▸ **Data for the task**:
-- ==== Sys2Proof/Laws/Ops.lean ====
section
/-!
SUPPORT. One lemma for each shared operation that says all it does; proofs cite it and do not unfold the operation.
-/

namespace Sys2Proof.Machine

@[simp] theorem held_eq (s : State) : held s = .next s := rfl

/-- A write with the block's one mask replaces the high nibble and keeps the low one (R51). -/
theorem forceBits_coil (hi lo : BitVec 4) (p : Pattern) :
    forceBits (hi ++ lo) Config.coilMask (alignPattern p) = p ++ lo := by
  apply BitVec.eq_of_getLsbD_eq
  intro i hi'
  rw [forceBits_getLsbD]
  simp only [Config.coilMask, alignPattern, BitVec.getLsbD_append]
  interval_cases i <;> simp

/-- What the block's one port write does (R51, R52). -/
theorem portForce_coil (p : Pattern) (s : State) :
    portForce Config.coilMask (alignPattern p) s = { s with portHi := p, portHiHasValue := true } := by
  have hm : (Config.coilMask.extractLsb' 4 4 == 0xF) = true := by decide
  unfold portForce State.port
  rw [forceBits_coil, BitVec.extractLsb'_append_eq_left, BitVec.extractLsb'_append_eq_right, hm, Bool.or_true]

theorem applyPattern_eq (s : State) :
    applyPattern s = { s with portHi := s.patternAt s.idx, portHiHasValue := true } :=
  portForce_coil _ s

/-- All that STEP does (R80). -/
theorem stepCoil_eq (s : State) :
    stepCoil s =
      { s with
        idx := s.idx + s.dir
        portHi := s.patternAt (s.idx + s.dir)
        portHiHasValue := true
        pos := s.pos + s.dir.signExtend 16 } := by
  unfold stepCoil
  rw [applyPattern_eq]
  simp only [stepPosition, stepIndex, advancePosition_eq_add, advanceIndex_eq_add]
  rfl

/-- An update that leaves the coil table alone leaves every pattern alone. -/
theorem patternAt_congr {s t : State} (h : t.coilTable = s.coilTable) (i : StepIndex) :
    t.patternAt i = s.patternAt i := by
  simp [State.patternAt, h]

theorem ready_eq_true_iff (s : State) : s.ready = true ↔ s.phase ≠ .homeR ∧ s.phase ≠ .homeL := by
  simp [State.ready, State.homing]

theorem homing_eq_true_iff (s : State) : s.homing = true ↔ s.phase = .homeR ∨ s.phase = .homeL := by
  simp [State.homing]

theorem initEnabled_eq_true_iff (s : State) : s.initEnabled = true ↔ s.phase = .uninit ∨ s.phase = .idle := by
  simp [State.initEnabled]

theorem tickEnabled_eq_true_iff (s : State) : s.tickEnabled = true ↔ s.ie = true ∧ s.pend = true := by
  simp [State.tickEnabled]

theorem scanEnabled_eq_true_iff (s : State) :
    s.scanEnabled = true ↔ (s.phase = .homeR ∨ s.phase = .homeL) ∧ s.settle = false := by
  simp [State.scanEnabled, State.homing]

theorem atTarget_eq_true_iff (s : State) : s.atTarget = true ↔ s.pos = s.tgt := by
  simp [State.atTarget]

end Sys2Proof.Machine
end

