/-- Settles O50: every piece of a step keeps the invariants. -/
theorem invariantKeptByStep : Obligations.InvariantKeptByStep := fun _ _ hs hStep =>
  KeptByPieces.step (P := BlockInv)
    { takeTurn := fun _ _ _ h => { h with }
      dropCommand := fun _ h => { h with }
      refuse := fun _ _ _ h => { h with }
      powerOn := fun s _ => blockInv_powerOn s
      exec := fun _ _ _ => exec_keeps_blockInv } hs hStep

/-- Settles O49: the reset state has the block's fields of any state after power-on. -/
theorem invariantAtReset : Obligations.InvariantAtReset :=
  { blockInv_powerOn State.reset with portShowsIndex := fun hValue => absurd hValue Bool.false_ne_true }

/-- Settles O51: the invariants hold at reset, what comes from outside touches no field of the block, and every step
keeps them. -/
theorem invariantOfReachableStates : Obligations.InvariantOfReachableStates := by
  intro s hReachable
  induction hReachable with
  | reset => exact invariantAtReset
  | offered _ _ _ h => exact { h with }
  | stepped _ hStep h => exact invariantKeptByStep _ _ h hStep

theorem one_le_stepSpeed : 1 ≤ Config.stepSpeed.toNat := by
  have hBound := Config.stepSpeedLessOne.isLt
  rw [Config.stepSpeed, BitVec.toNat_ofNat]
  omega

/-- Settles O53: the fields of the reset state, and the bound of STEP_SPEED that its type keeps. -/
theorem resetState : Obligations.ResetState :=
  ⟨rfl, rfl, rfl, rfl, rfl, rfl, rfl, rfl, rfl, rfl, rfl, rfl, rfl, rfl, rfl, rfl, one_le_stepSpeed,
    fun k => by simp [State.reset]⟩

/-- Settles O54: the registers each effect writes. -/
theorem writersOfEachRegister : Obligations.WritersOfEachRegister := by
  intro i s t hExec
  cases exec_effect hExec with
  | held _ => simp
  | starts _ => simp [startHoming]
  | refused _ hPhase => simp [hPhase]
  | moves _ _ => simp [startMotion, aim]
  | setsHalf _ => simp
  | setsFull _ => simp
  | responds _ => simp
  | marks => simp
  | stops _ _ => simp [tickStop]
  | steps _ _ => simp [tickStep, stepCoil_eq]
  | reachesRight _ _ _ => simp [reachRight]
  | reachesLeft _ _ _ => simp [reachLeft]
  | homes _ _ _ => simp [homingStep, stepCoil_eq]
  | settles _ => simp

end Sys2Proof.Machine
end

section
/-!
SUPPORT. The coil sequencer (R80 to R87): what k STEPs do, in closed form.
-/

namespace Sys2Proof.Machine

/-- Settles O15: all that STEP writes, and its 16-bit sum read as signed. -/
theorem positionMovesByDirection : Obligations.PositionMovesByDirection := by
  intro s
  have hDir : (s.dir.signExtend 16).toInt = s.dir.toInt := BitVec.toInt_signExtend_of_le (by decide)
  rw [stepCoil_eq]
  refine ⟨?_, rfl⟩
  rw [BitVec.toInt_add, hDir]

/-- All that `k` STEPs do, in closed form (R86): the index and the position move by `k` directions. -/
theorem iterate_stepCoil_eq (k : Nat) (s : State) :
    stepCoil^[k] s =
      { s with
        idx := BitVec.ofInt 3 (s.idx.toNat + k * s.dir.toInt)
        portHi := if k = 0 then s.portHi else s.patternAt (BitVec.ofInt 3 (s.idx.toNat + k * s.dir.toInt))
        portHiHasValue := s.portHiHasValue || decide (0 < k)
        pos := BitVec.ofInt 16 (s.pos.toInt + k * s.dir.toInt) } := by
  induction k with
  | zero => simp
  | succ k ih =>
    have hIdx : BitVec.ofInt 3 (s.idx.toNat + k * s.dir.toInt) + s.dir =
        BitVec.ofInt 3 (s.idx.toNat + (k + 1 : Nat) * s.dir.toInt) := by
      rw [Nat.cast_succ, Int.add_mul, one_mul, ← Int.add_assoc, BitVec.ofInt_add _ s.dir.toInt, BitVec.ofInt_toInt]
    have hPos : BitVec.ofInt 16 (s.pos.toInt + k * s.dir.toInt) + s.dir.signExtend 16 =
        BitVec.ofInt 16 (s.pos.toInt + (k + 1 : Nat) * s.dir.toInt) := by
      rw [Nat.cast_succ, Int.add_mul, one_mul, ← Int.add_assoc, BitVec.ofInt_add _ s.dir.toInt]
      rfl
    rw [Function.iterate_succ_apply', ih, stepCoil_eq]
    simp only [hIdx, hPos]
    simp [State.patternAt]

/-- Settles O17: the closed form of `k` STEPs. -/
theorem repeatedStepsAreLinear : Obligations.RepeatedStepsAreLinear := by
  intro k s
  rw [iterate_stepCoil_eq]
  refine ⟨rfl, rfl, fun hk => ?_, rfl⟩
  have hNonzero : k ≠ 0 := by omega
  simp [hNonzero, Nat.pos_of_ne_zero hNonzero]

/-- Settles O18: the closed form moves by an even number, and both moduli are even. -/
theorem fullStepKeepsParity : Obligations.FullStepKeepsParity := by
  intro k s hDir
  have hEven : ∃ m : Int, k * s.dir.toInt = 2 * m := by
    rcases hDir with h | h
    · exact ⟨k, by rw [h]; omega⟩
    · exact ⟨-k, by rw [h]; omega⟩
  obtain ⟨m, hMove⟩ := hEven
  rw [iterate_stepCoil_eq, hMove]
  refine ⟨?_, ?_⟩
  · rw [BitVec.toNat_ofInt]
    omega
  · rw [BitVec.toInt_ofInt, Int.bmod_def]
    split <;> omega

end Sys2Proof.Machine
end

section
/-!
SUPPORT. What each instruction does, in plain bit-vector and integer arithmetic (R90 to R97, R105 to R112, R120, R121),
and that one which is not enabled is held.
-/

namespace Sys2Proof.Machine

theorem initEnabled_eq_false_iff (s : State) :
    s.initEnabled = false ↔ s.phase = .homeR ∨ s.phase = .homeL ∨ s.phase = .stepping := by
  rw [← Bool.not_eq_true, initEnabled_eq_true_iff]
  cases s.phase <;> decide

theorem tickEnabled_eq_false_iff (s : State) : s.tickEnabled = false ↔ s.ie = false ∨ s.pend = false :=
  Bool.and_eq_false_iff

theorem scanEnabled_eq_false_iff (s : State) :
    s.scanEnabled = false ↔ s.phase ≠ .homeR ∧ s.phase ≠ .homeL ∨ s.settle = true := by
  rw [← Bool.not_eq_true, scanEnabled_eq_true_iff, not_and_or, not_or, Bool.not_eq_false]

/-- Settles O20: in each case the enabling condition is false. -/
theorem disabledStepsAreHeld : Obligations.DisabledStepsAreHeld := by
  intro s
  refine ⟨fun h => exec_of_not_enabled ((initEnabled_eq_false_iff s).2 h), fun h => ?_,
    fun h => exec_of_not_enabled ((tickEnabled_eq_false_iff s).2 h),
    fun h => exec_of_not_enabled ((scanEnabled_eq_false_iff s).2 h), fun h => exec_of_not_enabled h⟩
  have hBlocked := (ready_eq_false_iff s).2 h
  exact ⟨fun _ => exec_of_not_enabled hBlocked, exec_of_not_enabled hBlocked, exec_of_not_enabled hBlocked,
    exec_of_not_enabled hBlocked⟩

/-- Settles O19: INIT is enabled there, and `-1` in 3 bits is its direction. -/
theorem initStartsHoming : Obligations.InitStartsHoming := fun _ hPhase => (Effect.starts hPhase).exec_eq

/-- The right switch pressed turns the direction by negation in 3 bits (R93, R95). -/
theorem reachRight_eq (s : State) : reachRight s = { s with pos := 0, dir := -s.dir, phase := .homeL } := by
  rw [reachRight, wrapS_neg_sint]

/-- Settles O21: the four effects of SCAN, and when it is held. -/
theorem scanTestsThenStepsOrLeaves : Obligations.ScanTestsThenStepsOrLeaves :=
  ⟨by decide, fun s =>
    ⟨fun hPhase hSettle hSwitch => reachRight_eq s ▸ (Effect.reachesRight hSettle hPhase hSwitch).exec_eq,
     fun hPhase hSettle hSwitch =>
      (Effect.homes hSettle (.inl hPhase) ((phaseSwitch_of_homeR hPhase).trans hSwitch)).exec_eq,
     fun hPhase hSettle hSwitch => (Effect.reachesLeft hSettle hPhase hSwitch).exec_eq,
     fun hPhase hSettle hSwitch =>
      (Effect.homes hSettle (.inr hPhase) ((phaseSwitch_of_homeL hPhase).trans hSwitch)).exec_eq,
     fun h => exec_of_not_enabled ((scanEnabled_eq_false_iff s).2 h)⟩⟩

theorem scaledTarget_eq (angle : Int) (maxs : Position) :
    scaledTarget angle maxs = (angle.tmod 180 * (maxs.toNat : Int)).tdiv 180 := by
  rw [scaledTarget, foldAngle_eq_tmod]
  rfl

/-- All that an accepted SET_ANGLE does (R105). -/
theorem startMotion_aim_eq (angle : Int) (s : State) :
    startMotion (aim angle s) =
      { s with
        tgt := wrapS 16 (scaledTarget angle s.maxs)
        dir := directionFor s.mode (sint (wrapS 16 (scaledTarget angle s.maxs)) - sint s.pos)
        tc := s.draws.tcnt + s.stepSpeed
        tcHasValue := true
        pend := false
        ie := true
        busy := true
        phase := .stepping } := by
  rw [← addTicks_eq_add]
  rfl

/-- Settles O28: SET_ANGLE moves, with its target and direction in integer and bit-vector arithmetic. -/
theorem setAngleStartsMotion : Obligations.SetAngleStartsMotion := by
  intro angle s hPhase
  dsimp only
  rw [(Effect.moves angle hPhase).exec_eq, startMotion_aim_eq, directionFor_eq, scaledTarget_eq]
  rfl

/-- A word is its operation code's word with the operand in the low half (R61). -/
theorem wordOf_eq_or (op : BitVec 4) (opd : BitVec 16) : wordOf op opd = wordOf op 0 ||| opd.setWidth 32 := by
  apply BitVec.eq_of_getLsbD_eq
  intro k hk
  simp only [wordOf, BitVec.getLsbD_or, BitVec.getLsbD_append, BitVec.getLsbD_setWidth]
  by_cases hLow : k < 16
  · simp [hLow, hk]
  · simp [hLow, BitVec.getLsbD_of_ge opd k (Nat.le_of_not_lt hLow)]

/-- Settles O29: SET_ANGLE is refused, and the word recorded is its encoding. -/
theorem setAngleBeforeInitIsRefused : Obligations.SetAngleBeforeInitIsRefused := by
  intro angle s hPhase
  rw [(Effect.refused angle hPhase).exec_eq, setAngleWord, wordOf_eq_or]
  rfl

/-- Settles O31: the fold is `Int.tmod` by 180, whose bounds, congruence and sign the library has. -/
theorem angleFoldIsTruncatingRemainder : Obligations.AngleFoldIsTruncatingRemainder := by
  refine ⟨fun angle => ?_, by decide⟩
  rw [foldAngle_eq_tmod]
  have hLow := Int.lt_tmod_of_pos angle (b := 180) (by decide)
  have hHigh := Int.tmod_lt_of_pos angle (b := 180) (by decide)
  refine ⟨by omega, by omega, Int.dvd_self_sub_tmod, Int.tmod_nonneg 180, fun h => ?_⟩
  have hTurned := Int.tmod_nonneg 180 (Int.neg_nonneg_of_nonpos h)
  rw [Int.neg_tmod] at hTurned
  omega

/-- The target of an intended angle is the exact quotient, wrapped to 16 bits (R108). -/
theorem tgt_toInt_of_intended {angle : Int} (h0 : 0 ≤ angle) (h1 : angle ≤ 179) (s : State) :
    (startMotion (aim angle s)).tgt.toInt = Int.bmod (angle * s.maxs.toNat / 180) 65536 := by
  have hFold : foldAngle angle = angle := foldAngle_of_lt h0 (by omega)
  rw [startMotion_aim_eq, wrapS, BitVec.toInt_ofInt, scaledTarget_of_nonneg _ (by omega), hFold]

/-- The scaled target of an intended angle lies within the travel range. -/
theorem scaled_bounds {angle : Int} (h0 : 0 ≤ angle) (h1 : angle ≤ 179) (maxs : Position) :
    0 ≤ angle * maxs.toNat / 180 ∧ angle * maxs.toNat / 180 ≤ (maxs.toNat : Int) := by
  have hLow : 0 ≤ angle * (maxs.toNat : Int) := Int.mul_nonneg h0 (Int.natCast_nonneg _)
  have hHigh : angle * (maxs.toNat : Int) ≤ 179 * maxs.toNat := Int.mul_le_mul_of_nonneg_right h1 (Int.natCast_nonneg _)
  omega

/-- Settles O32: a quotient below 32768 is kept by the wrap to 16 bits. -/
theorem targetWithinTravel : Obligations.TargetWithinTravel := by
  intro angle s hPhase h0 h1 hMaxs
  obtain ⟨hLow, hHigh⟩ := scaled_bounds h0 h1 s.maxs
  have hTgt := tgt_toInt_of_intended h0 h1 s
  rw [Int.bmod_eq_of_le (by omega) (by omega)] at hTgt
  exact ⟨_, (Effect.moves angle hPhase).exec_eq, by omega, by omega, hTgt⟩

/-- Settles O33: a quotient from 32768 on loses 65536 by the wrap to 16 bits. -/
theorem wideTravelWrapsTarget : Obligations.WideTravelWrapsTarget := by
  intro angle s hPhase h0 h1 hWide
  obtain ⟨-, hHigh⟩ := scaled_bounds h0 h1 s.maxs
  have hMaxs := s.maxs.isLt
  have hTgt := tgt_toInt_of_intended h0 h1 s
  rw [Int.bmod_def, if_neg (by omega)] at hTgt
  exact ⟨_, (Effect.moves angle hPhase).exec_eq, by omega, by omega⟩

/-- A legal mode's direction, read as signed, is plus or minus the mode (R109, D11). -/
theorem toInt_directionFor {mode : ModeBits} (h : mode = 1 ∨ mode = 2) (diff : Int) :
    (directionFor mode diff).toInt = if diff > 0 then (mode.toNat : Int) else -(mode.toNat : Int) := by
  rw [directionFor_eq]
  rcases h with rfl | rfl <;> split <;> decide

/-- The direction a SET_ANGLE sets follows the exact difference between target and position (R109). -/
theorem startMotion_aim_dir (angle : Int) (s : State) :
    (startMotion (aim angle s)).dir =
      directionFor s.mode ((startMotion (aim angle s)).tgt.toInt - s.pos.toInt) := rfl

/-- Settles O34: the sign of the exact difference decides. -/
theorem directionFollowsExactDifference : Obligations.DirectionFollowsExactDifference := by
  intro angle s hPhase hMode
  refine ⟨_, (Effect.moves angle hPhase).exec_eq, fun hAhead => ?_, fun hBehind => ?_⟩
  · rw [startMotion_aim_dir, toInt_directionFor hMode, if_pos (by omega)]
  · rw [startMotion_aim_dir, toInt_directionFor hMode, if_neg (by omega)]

▸ **What you need to do**: All lines from the first line of the listing above through the line containing "unfold portForce State.port" are to be retyped exactly. Leave out any other line.

▸ **Answer for the task**:
-- ==== Sys2Proof/Laws/Ops.lean ====
section
/-!
SUPPORT. One lemma for each shared operation that says all it does; proofs cite it and do not unfold the operation.
-/

namespace Sys2Proof.Machine

@[simp] theorem held_eq (s : State) : held s = .next s := rfl

/-- A write with the block's one mask replaces the high nibble and keeps the low one (R51). -/
theorem forceBits_coil (hi lo : BitVec 4) (p : Pattern) :
    forceBits (hi ++ lo) Config.coilMask (alignPattern p) = p ++ lo := by
  apply BitVec.eq_of_getLsbD_eq
  intro i hi'
  rw [forceBits_getLsbD]
  simp only [Config.coilMask, alignPattern, BitVec.getLsbD_append]
  interval_cases i <;> simp

/-- What the block's one port write does (R51, R52). -/
theorem portForce_coil (p : Pattern) (s : State) :
    portForce Config.coilMask (alignPattern p) s = { s with portHi := p, portHiHasValue := true } := by
  have hm : (Config.coilMask.extractLsb' 4 4 == 0xF) = true := by decide
  unfold portForce State.port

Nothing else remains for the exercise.